- **Prompt**
Search the entries for the word "List" and return every line where it is found.

- **Study material**
/-- A frame being captured (R211, R215-R220, R222, R223, R229): its start takes the next number, latches the frame's values and, with
triggers, takes the oldest tag; a line without error counts, and an in-line one waits for the pipeline while a memory-fed one is
stored in the raw tensor; at the end of all its lines the frame counts OK, and a whole memory-fed frame is ready for the pipeline. A
frame that ends with an error shows the error's code, counts it, and is lost to the demodulator: a blank too short (5), no tag (10),
the error of a line, every line while the clocks are stopped (7), a glitch (6), too few lines (3), a lost clock (8) or one too fast
(9). The error cases are stated of frames without taps, statistics or a frame before them in the pipeline.
Where it rests on choices of the model, they are those of log entry 33. -/
def Obligations.Captures : Prop :=
  ∀ (p : Fin 4) (s : State),
    let c := s.chip
    let x := c.ntxPort p
    let trig := c.bit (pgCam p) 0x040 24
    let tag := if trig then (x.tags.head?.map Prod.fst).getD {} else {}
    let f := c.newFrame p x.next c.time.tb.toNat tag
    let plain := fun (g : Frame) => decide (g.taps = []) && !c.bit 0x025 (0x088 + 0x20 * p) 31 && decide (x.errs = []) &&
      !((c.inPipe p).any fun h => !h.is g && h.before g)
    let lost := fun (code : Nat) (cap : Option Capture) (g : Frame) (t : State) =>
      s.keepsMem t ∧ t.chip.fld (pgCam p) 0x064 0 8 = code ∧ t.chip.rd (pgCam p) 0x06C = c.rd (pgCam p) 0x06C + 1 ∧
      (t.chip.ntxPort p).cap = cap ∧ t.chip.dmd.inbox = c.dmd.inbox ++ [{ port := p, tag := g.tag, num := g.num, lost := true }]
    (∀ blank, c.camRuns p = false ∨ x.cap ≠ none → exec (.frameStart p blank) s = .next (s.onChip id)) ∧
    (∀ blank, c.camRuns p = true → x.cap = none → x.tags.all (fun t => decide (c.time.now ≤ c.windowEnd p t.2)) = true →
      (64 ≤ blank → trig = false ∨ x.tags ≠ [] → f.mode = 0 ∨ x.busy.all (fun b => b.2 != f.rawSlot) = true →
        Answers (.frameStart p blank) s fun t =>
          s.keepsMem t ∧ (t.chip.ntxPort p).cap = some { frame := f } ∧ (t.chip.ntxPort p).next = (x.next + 1) % 2 ^ 32 ∧
          (t.chip.ntxPort p).tags = (if trig then x.tags.drop 1 else x.tags) ∧
          t.chip.rd (pgCam p) 0x060 = word x.next ∧ t.chip.bit (pgCam p) 0x010 9 = true ∧
          t.chip.ntx.inl = (if f.mode = 0 then c.ntx.inl ++ [wholeFrame f] else c.ntx.inl) ∧
          ∀ a, a ∉ [regAddr (pgCam p) 0x060, regAddr (pgCam p) 0x010] → t.chip.wordAt a = c.wordAt a) ∧
      (f.mode = 0 → plain f = true → (blank < 64 → Answers (.frameStart p blank) s (lost 5 (some { frame := f, ended := true }) f)) ∧
        (64 ≤ blank → trig = true → x.tags = [] → Answers (.frameStart p blank) s (lost 10 (some { frame := f, ended := true }) f)))) ∧
    (∀ line, x.cap = none ∨ (x.cap.any fun k => k.ended) = true → exec (.lineEnd p line) s = .next (s.onChip id)) ∧
    (∀ k, x.cap = some k → k.ended = false →
      (∀ line, c.tripped = false → firstError (c.lineErrors k line) = 0 →
        let px := (c.activePx k line).map Prod.snd
        let taken := fun (n : Nat) (c : Chip) =>
          c.setNtxPort p { c.ntxPort p with cap := some { k with lines := k.lines + 1, counted := k.counted + n } }
        (k.lines < k.frame.vstart → exec (.lineEnd p line) s = .next (s.onChip (taken 0))) ∧
        (k.frame.vstart ≤ k.lines → k.frame.mode = 0 → exec (.lineEnd p line) s = .next (s.onChip fun c =>
          let takes := fun (it : PipeItem) => if it.frame.is k.frame then { it with waiting := it.waiting ++ [px] } else it
          { taken 1 c with ntx := { (taken 1 c).ntx with inl := c.ntx.inl.map takes } })) ∧
        (k.frame.vstart ≤ k.lines → k.frame.mode ≠ 0 → ∀ o, k.frame.opd 4 (0x2C + p) = some o → ∀ w,
          (storeLine o (slotOf o k.frame.num) 0 k.counted (px.map some)).run { s.work with chip := taken 1 c } = (.ok (), w) →
          Answers (.lineEnd p line) s fun t => s.after t w fun c =>
            if k.frame.mode = 2 then { c with ntx := { c.ntx with ready := c.ntx.ready ++ readyStripes k.frame k.counted } } else c)) ∧
      (k.frame.h ≤ k.counted → (k.frame.mode = 0 → c.ntx.inl.all (fun it => !it.frame.is k.frame || it.waiting != []) = true) →
        (k.frame.mode = 2 → (x.doneOf k.frame).length ≠ k.frame.h) → Answers (.frameEnd p false) s fun t =>
          let closes := fun (it : PipeItem) => if it.frame.is k.frame then { it with closed := true } else it
          s.keepsMem t ∧ (t.chip.ntxPort p).cap = none ∧ t.chip.fld (pgCam p) 0x064 0 8 = 0 ∧
          t.chip.rd (pgCam p) 0x068 = c.rd (pgCam p) 0x068 + 1 ∧ t.chip.bit (pgCam p) 0x010 9 = false ∧
          t.chip.ntx.inl = (if k.frame.mode = 0 then c.ntx.inl.map closes else c.ntx.inl) ∧
          t.chip.ntx.ready = (if k.frame.mode = 1 then c.ntx.ready ++ [wholeFrame k.frame] else c.ntx.ready)) ∧
      (k.frame.port = p.val → plain k.frame = true →
        (∀ line, let code := if c.tripped then 7 else firstError (c.lineErrors k line)
          code ≠ 0 → code < 10 → Answers (.lineEnd p line) s (lost code (some { k with ended := true }) k.frame)) ∧
        (∀ edges : BitVec 16, 2000 < edges.toNat → Answers (.pclkFast p edges) s (lost 9 none k.frame)) ∧
        Answers (.clkLost p) s (lost 8 none k.frame) ∧ Answers (.frameEnd p true) s (lost 6 none k.frame) ∧
        (k.counted < k.frame.h → Answers (.frameEnd p false) s (lost 3 none k.frame)))) ∧
    (x.cap = none → ∀ glitch, exec (.frameEnd p glitch) s = .next (s.onChip id)) ∧
    Answers (.clkLost p) s (fun t => (t.chip.ntxPort p).clkBad = true ∧ t.chip.bit (pgCam p) 0x010 2 = true) ∧
    (∀ edges : BitVec 16, edges.toNat ≤ 2000 →
      exec (.pclkFast p edges) s = .next (s.onChip fun c => c.setFld (pgCam p) 0x064 8 16 edges.toNat)) ∧
    exec (.pclkReturns p) s = .next (s.onChip fun c =>
      (c.setBit (pgCam p) 0x010 2 false).setNtxPort p { c.ntxPort p with clkBad := false, cap := none })
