-- ==== Sys2Proof/Laws/State.lean ====
section
/-! SUPPORT. Updates of the state: one lemma per field and update, so that no later proof unfolds a record update. -/

namespace Sys2Proof.Machine

/-! The two shapes of a meaning. -/

@[simp] theorem State.onChip_pending (s : State) (f : Chip → Chip) : (s.onChip f).pending = s.pending := rfl
@[simp] theorem State.onChip_fuses (s : State) (f : Chip → Chip) : (s.onChip f).fuses = s.fuses := rfl
@[simp] theorem State.onChip_mem (s : State) (f : Chip → Chip) : (s.onChip f).mem = s.mem := rfl
@[simp] theorem State.onChip_chip (s : State) (f : Chip → Chip) : (s.onChip f).chip = (f s.chip).settle := rfl
@[simp] theorem State.onWork_pending (s : State) (f : Work → Work) : (s.onWork f).pending = s.pending := rfl
@[simp] theorem State.onWork_fuses (s : State) (f : Work → Work) : (s.onWork f).fuses = s.fuses := rfl
theorem State.onWork_mem (s : State) (f : Work → Work) :
    (s.onWork f).mem = s.mem.applyAll (f { chip := s.chip, mem := s.mem, fuses := s.fuses, ops := [] }).ops.reverse := rfl
theorem State.onWork_chip (s : State) (f : Work → Work) :
    (s.onWork f).chip = (f { chip := s.chip, mem := s.mem, fuses := s.fuses, ops := [] }).chip.settle := rfl

/-! The interrupt messages that follow every command touch only the endpoint's own state. -/

@[simp] theorem Chip.settle_regs (c : Chip) : c.settle.regs = c.regs := rfl
@[simp] theorem Chip.settle_time (c : Chip) : c.settle.time = c.time := rfl
@[simp] theorem Chip.settle_bus (c : Chip) : c.settle.bus = c.bus := rfl
@[simp] theorem Chip.settle_vrg (c : Chip) : c.settle.vrg = c.vrg := rfl
@[simp] theorem Chip.settle_rood (c : Chip) : c.settle.rood = c.rood := rfl
@[simp] theorem Chip.settle_desc (c : Chip) : c.settle.desc = c.desc := rfl
@[simp] theorem Chip.settle_memc (c : Chip) : c.settle.memc = c.memc := rfl
@[simp] theorem Chip.settle_queues (c : Chip) : c.settle.queues = c.queues := rfl
@[simp] theorem Chip.settle_cho (c : Chip) : c.settle.cho = c.cho := rfl
@[simp] theorem Chip.settle_lis (c : Chip) : c.settle.lis = c.lis := rfl
@[simp] theorem Chip.settle_dmd (c : Chip) : c.settle.dmd = c.dmd := rfl
@[simp] theorem Chip.settle_ntx (c : Chip) : c.settle.ntx = c.ntx := rfl
@[simp] theorem Chip.settle_link (c : Chip) : c.settle.link = c.link := rfl
@[simp] theorem Chip.settle_car (c : Chip) : c.settle.car = c.car := rfl
@[simp] theorem Chip.settle_uarts (c : Chip) : c.settle.uarts = c.uarts := rfl
@[simp] theorem Chip.settle_pwr (c : Chip) : c.settle.pwr = c.pwr := rfl
@[simp] theorem Chip.settle_fw (c : Chip) : c.settle.fw = c.fw := rfl
@[simp] theorem Chip.settle_prc (c : Chip) : c.settle.prc = c.prc := rfl
@[simp] theorem Chip.settle_dma (c : Chip) : c.settle.dma = c.dma := rfl
@[simp] theorem Chip.settle_tap (c : Chip) : c.settle.tap = c.tap := rfl
@[simp] theorem Chip.settle_rd (c : Chip) (p off : Nat) : c.settle.rd p off = c.rd p off := rfl
@[simp] theorem Chip.settle_fld (c : Chip) (p off lo w : Nat) : c.settle.fld p off lo w = c.fld p off lo w := rfl
@[simp] theorem Chip.settle_bit (c : Chip) (p off b : Nat) : c.settle.bit p off b = c.bit p off b := rfl

/-! A register set: no other field of the chip changes. -/

@[simp] theorem Chip.wr_time (c : Chip) (p off : Nat) (v : Word) : (c.wr p off v).time = c.time := rfl
@[simp] theorem Chip.wr_bus (c : Chip) (p off : Nat) (v : Word) : (c.wr p off v).bus = c.bus := rfl
@[simp] theorem Chip.wr_vrg (c : Chip) (p off : Nat) (v : Word) : (c.wr p off v).vrg = c.vrg := rfl
@[simp] theorem Chip.wr_rood (c : Chip) (p off : Nat) (v : Word) : (c.wr p off v).rood = c.rood := rfl
@[simp] theorem Chip.wr_desc (c : Chip) (p off : Nat) (v : Word) : (c.wr p off v).desc = c.desc := rfl
@[simp] theorem Chip.wr_memc (c : Chip) (p off : Nat) (v : Word) : (c.wr p off v).memc = c.memc := rfl
@[simp] theorem Chip.wr_pcie (c : Chip) (p off : Nat) (v : Word) : (c.wr p off v).pcie = c.pcie := rfl
@[simp] theorem Chip.wr_queues (c : Chip) (p off : Nat) (v : Word) : (c.wr p off v).queues = c.queues := rfl
@[simp] theorem Chip.wr_cho (c : Chip) (p off : Nat) (v : Word) : (c.wr p off v).cho = c.cho := rfl
@[simp] theorem Chip.wr_lis (c : Chip) (p off : Nat) (v : Word) : (c.wr p off v).lis = c.lis := rfl
@[simp] theorem Chip.wr_dmd (c : Chip) (p off : Nat) (v : Word) : (c.wr p off v).dmd = c.dmd := rfl
@[simp] theorem Chip.wr_ntx (c : Chip) (p off : Nat) (v : Word) : (c.wr p off v).ntx = c.ntx := rfl
@[simp] theorem Chip.wr_link (c : Chip) (p off : Nat) (v : Word) : (c.wr p off v).link = c.link := rfl
@[simp] theorem Chip.wr_car (c : Chip) (p off : Nat) (v : Word) : (c.wr p off v).car = c.car := rfl
@[simp] theorem Chip.wr_uarts (c : Chip) (p off : Nat) (v : Word) : (c.wr p off v).uarts = c.uarts := rfl
@[simp] theorem Chip.wr_pwr (c : Chip) (p off : Nat) (v : Word) : (c.wr p off v).pwr = c.pwr := rfl
@[simp] theorem Chip.wr_fw (c : Chip) (p off : Nat) (v : Word) : (c.wr p off v).fw = c.fw := rfl
@[simp] theorem Chip.wr_prc (c : Chip) (p off : Nat) (v : Word) : (c.wr p off v).prc = c.prc := rfl
@[simp] theorem Chip.wr_dma (c : Chip) (p off : Nat) (v : Word) : (c.wr p off v).dma = c.dma := rfl
@[simp] theorem Chip.wr_tap (c : Chip) (p off : Nat) (v : Word) : (c.wr p off v).tap = c.tap := rfl
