theorem KeepsUnits.mapE {α β : Type} {f : α → EM β} (h : ∀ a, KeepsUnits (f a).run) : ∀ l : List α, KeepsUnits (l.mapM f).run
  | [] => by simpa using pure _
  | a :: l => by
    rw [List.mapM_cons]
    exact bindE (h a) fun _ => bindE (mapE h l) fun _ => pure _

/-! Memory. -/

theorem readGranule_keepsUnits (src pa n : Nat) : KeepsUnits (readGranule src pa n) := by
  refine .bind .get fun w => ?_
  split
  · exact .pure _
  · exact .bind (.onChip fun c => by simp) fun _ => .bind (.emit _) fun _ => .pure _
  · exact .bind (.onChip fun c => by simp) fun _ => .bind (.emit _) fun _ => .pure _
  · exact .bind (.onChip fun c => by simp) fun _ => .pure _

theorem storeGranule_keepsUnits (pa : Nat) (bytes : List Byte) (m : Option Mark) : KeepsUnits (storeGranule pa bytes m) := by
  refine .bind .getChip fun c => .bind (.loop (fun _ _ => .bind (.emit _) fun _ => .pure _) _ _) fun _ => .ite ?_ (.pure _)
  exact .bind (.emit _) fun _ => .onChip fun c => by simp

theorem hostRead_keepsUnits (pa n : Nat) : KeepsUnits (hostRead pa n) := by
  refine .bind .get fun w => .ite (.bind (.onChip fun c => by simp) fun _ => .pure _) ?_
  refine .ite (.bind (.onChip fun c => rfl) fun _ => .pure _) ?_
  split
  · exact .bind (.onChip fun c => by simp) fun _ => .pure _
  · exact .pure _

theorem waitAccess_keepsUnits (src pa n : Nat) : KeepsUnits (waitAccess src pa n) :=
  .ite (.bind (.onChip fun c => by simp) fun _ => .onChip fun c => by simp) (.pure _)

theorem readPhys_keepsUnits (src pa n : Nat) : KeepsUnits (readPhys src pa n) := by
  refine .ite (.bind (hostRead_keepsUnits pa n) fun _ => .pure _) ?_
  refine .bind (waitAccess_keepsUnits src pa n) fun _ => .bind .getChip fun c => .bind (.mapM (fun a => ?_) _) fun _ => .pure _
  refine .bind (readGranule_keepsUnits _ _ _) fun x => ?_
  cases x <;> exact .pure _

/-! The windows' copies that an access waits for (R296, R298). -/

theorem copyWindow_keepsUnits (k : ChoCopy) : KeepsUnits (copyWindow k) := by
  refine .bind (.loop (fun g _ => .bind .get fun w => ?_) _ _) fun _ => .pure _
  refine .ite (.bind (readGranule_keepsUnits _ _ _) fun x => ?_) (.pure _)
  cases x with
  | some bs => exact .bind (storeGranule_keepsUnits _ _ _) fun _ => .pure _
  | none => exact .bind (.onChip fun c => by simp) fun _ => .pure _

theorem copyDone_keepsUnits : KeepsUnits copyDone := by
  refine .bind .getChip fun c => ?_
  split
  · exact .pure _
  · exact .bind (copyWindow_keepsUnits _) fun _ => .onChip fun c => (Chip.refreshStalls_units _).trans rfl

theorem copiesTo_keepsUnits (i : Nat) : ∀ n, KeepsUnits (copiesTo n i)
  | 0 => .pure _
  | n + 1 => .bind .getChip fun _ => .ite (.bind copyDone_keepsUnits fun _ => copiesTo_keepsUnits i n) (.pure _)

theorem windowWait_keepsUnits (pa : Nat) : KeepsUnits (windowWait pa) := .ite (.bind .getChip fun _ => copiesTo_keepsUnits _ _) (.pure _)

/-! The Rood (R98-R101, R111). -/

theorem readEntry_keepsUnits (table idx : Nat) : KeepsUnits (readEntry table idx) := by
  refine .bind .getChip fun c => .ite (.pure _) (.ite (.pure _) (.bind (readPhys_keepsUnits _ _ _) fun bs => ?_))
  cases leNat bs <;> exact .pure _

theorem walk_keepsUnits (ctx va : Nat) : KeepsUnits (walk ctx va) := by
  refine .bind .getChip fun c => .bind (readEntry_keepsUnits _ _) fun x => ?_
  cases x with
  | error e => exact .pure _
  | ok e1 =>
    refine .ite (.pure _) (.bind (readEntry_keepsUnits _ _) fun x => ?_)
    cases x with
    | error e => exact .pure _
    | ok e2 =>
      refine .ite (.pure _) (.ite (.pure _) (.bind (readEntry_keepsUnits _ _) fun x => ?_))
      cases x with
      | error e => exact .pure _
      | ok e3 => exact .ite (.pure _) (.pure _)

theorem walkAndCache_keepsUnits (ctx va : Nat) : KeepsUnits (walkAndCache ctx va) := by
  refine .bind (walk_keepsUnits ctx va) fun r => ?_
  cases r with
  | ok l => exact .bind (.onChip fun c => rfl) fun _ => .pure _
  | error e => exact .pure _

theorem lookup_keepsUnits (ctx va : Nat) : KeepsUnits (lookup ctx va) := by
  refine .bind .get fun w => ?_
  cases w.chip.cachedLeaf ctx va with
  | none => exact walkAndCache_keepsUnits ctx va
  | some l => exact .ite (.pure _) (.bind .drawM fun _ => .ite (.pure _) (walk_keepsUnits ctx va))

theorem translate_keepsUnits (ctx : Nat) (k : AccType) (va : Nat) : KeepsUnits (translate ctx k va) := by
  refine .bind .getChip fun c => .ite (.pure _) (.ite (.pure _) (.bind (lookup_keepsUnits ctx va) fun x => ?_))
  cases x with
  | error e => exact .pure _
  | ok l => exact .ite (.pure _) (.bind (windowWait_keepsUnits _) fun _ => .bind .getChip fun _ => .ite (.pure _) (.pure _))
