/-- The bytes of an instruction, the first at the lowest address. -/
def encode : Instr → List Byte
  | .packsswbMm e d src => encodeLegacy .wb e d src
  | .packsswbXmm e d src => encodeLegacy .wb e d src
  | .packssdwMm e d src => encodeLegacy .dw e d src
  | .packssdwXmm e d src => encodeLegacy .dw e d src
  | .vpacksswbXmm e d v src => encodeVex .wb false e d v src
  | .vpackssdwXmm e d v src => encodeVex .dw false e d v src
  | .vpacksswbYmm e d v src => encodeVex .wb true e d v src
  | .vpackssdwYmm e d v src => encodeVex .dw true e d v src

/-! ## Length (rule R79) -/

/-- The bytes of a displacement: 0, 1 or 4. -/
def Disp.length : Disp → Nat
  | .none => 0
  | .d8 _ => 1
  | .d32 _ => 4

/-- The ModRM byte, the SIB byte if present, and the displacement bytes. -/
def rmLength {w : Nat} : Rm w → Nat
  | .reg _ => 1
  | .mem (.base _ disp) => 1 + disp.length
  | .mem (.disp32 _) => 5
  | .mem (.sib _ _ _ disp) => 2 + disp.length
  | .mem (.sibNoBase _ _ _) => 6

/-- `ilen` of a non-VEX form: prefixes, REX, two opcode bytes, operand bytes. -/
def legacyLength {w : Nat} (e : LegacyEnc) (src : Rm w) : Nat :=
  e.prefixes.length + (if e.rex.isSome then 1 else 0) + 2 + rmLength src

/-- `ilen` of a VEX form: prefixes, two or three VEX bytes, the opcode byte, operand bytes. -/
def vexLength {w : Nat} (e : VexEnc) (src : Rm w) : Nat :=
  e.prefixes.length + (if e.vex3.isSome then 3 else 2) + 1 + rmLength src

/-- `ilen`, the length of an instruction in bytes (rule R79). -/
def Instr.ilen : Instr → Nat
  | .packsswbMm e _ src => legacyLength e src
  | .packsswbXmm e _ src => legacyLength e src
  | .packssdwMm e _ src => legacyLength e src
  | .packssdwXmm e _ src => legacyLength e src
  | .vpacksswbXmm e _ _ src => vexLength e src
  | .vpackssdwXmm e _ _ src => vexLength e src
  | .vpacksswbYmm e _ _ src => vexLength e src
  | .vpackssdwYmm e _ _ src => vexLength e src

/-! ## The opcode table's numbering -/

/-- The longest byte string a fetch looks at (rule R79). -/
def maxInstrBytes : Nat := 15

/-- The bytes, in memory order, of a table word of `n` bytes: the table reads a row's pattern, first byte
first, as ONE number whose bit 0 is its least significant bit, so the byte at the lowest address is the most
significant one (spec/98_reader.md; notes/assumptions/20.md). -/
def tableBytes : Nat → Nat → List Byte
  | 0, _ => []
  | n + 1, w => BitVec.ofNat 8 (w >>> (8 * n)) :: tableBytes n w

/-- The bytes of a table word with zeros after it, up to the longest instruction. -/
def tableWindow (nbits w : Nat) : List Byte :=
  (tableBytes (nbits / 8) w ++ List.replicate maxInstrBytes 0).take maxInstrBytes

/-- The instruction the decoder reads, in `M64`, from a row's word as spec/opcode_table.json numbers its
bits. -/
def decodeTableWord (nbits w : Nat) : Option Instr :=
  match decode .m64 (tableWindow nbits w) with
  | .form i _ => some i
  | _ => none

end Sys2Proof
end

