-- ==== Sys2Proof/WellFormed.lean ====
section
/-!
DEFINITION. Which terms of `Instr` are instructions of a mode: the conditions under which rule R86 yields
the term from its own bytes. One named check per condition.
-/

namespace Sys2Proof

/-- No two legacy prefixes of one kind (rule R86, decision D20). -/
def prefixesDistinct : List LegacyPrefix → Bool
  | [] => true
  | p :: ps => !ps.any (sameKind p) && prefixesDistinct ps

/-- A base register without SIB is not selected by `rm` = 100, nor by `rm` = 101 without a displacement
(rule R73). -/
def baseOk (b : BitVec 4) (disp : Disp) : Bool :=
  decide (b.setWidth 3 ≠ 4#3) && !(decide (b.setWidth 3 = 5#3) && decide (disp = .none))

/-- SIB.base = 101 names a register only with a displacement (rule R76). -/
def sibBaseOk (b : BitVec 4) (disp : Disp) : Bool :=
  !(decide (b.setWidth 3 = 5#3) && decide (disp = .none))

/-- The memory operand has a shape that the ModRM and SIB bytes can express (rules R73 and R76). -/
def memOk : MemOperand → Bool
  | .base b disp => baseOk b disp
  | .disp32 _ => true
  | .sib _ _ b disp => sibBaseOk b disp
  | .sibNoBase _ _ _ => true

/-- The r/m operand's shape. -/
def rmOk {w : Nat} : Rm w → Bool
  | .reg _ => true
  | .mem m => memOk m

/-- A spare bit is `false` where the operand takes the bit. -/
def spareOk {w : Nat} (src : Rm w) (s : SpareBits) : Bool :=
  !(usesX src && s.x) && !(usesB src && s.b)

/-- Without a REX prefix every register number is below 8 (rule R64). -/
def lowRegisters {w w' : Nat} (d : BitVec w) (src : Rm w') : Bool :=
  !d.getLsbD 3 && !rmX src && !rmB src

/-- The REX prefix: absent with low registers only, or present in `M64` (rule R64). -/
def rexOk {w : Nat} (m : Mode) (d : BitVec w) (src : Rm w) : Option SpareBits → Bool
  | none => lowRegisters d src
  | some s => decide (m = .m64) && spareOk src s

/-- No 16-bit addressing (rule R78). -/
def addressOk {w : Nat} (m : Mode) (prefixes : List LegacyPrefix) : Rm w → Bool
  | .reg _ => true
  | .mem _ => !(decide (m = .m32) && decide (LegacyPrefix.addrSize ∈ prefixes))

/-- A non-VEX form; `sse` says whether it is a legacy SSE form, which has 66H, or an MMX form, which has not
(rule R63). -/
def legacyOk {w : Nat} (m : Mode) (sse : Bool) (e : LegacyEnc) (d : BitVec w) (src : Rm w) : Bool :=
  prefixesDistinct e.prefixes && decide (decide (LegacyPrefix.opSize ∈ e.prefixes) = sse) && rmOk src &&
    rexOk m d src e.rex && addressOk m e.prefixes src

/-- The VEX prefix: two bytes only when X = B = 0 (rule R67); in `M32` no register above 7 and no spare
extension bit (rule R81, decision D21). -/
def vexPrefixOk (m : Mode) (d v : BitVec 4) (src : Rm 4) : Option SpareBits → Bool
  | none => !rmX src && !rmB src && (decide (m = .m64) || (!d.getLsbD 3 && !v.getLsbD 3))
  | some s =>
    spareOk src s &&
      (decide (m = .m64) || (lowRegisters d src && !v.getLsbD 3 && !s.x && !s.b))

/-- A VEX form: no 66H before the prefix (rule R66). -/
def vexOk (m : Mode) (e : VexEnc) (d v : BitVec 4) (src : Rm 4) : Bool :=
  prefixesDistinct e.prefixes && decide (LegacyPrefix.opSize ∉ e.prefixes) && rmOk src &&
    vexPrefixOk m d v src e.vex3 && addressOk m e.prefixes src

/-- Is the term an instruction of the mode? -/
def wellFormed (m : Mode) : Instr → Bool
  | .packsswbMm e d src => legacyOk m false e d src
  | .packsswbXmm e d src => legacyOk m true e d src
  | .packssdwMm e d src => legacyOk m false e d src
  | .packssdwXmm e d src => legacyOk m true e d src
  | .vpacksswbXmm e d v src => vexOk m e d v src
  | .vpackssdwXmm e d v src => vexOk m e d v src
  | .vpacksswbYmm e d v src => vexOk m e d v src
  | .vpackssdwYmm e d v src => vexOk m e d v src

end Sys2Proof
end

- **Response area**
theorem KeepsUnits.mapE {α β : Type} {f : α → EM β} (h : ∀ a, KeepsUnits (f a).run) : ∀ l : List α, KeepsUnits (l.mapM f).run
    rw [List.mapM_cons]
theorem storeGranule_keepsUnits (pa : Nat) (bytes : List Byte) (m : Option Mark) : KeepsUnits (storeGranule pa bytes m) := by
def encode : Instr → List Byte
def tableBytes : Nat → Nat → List Byte
def tableWindow (nbits w : Nat) : List Byte :=
  (tableBytes (nbits / 8) w ++ List.replicate maxInstrBytes 0).take maxInstrBytes
def prefixesDistinct : List LegacyPrefix → Bool
def addressOk {w : Nat} (m : Mode) (prefixes : List LegacyPrefix) : Rm w → Bool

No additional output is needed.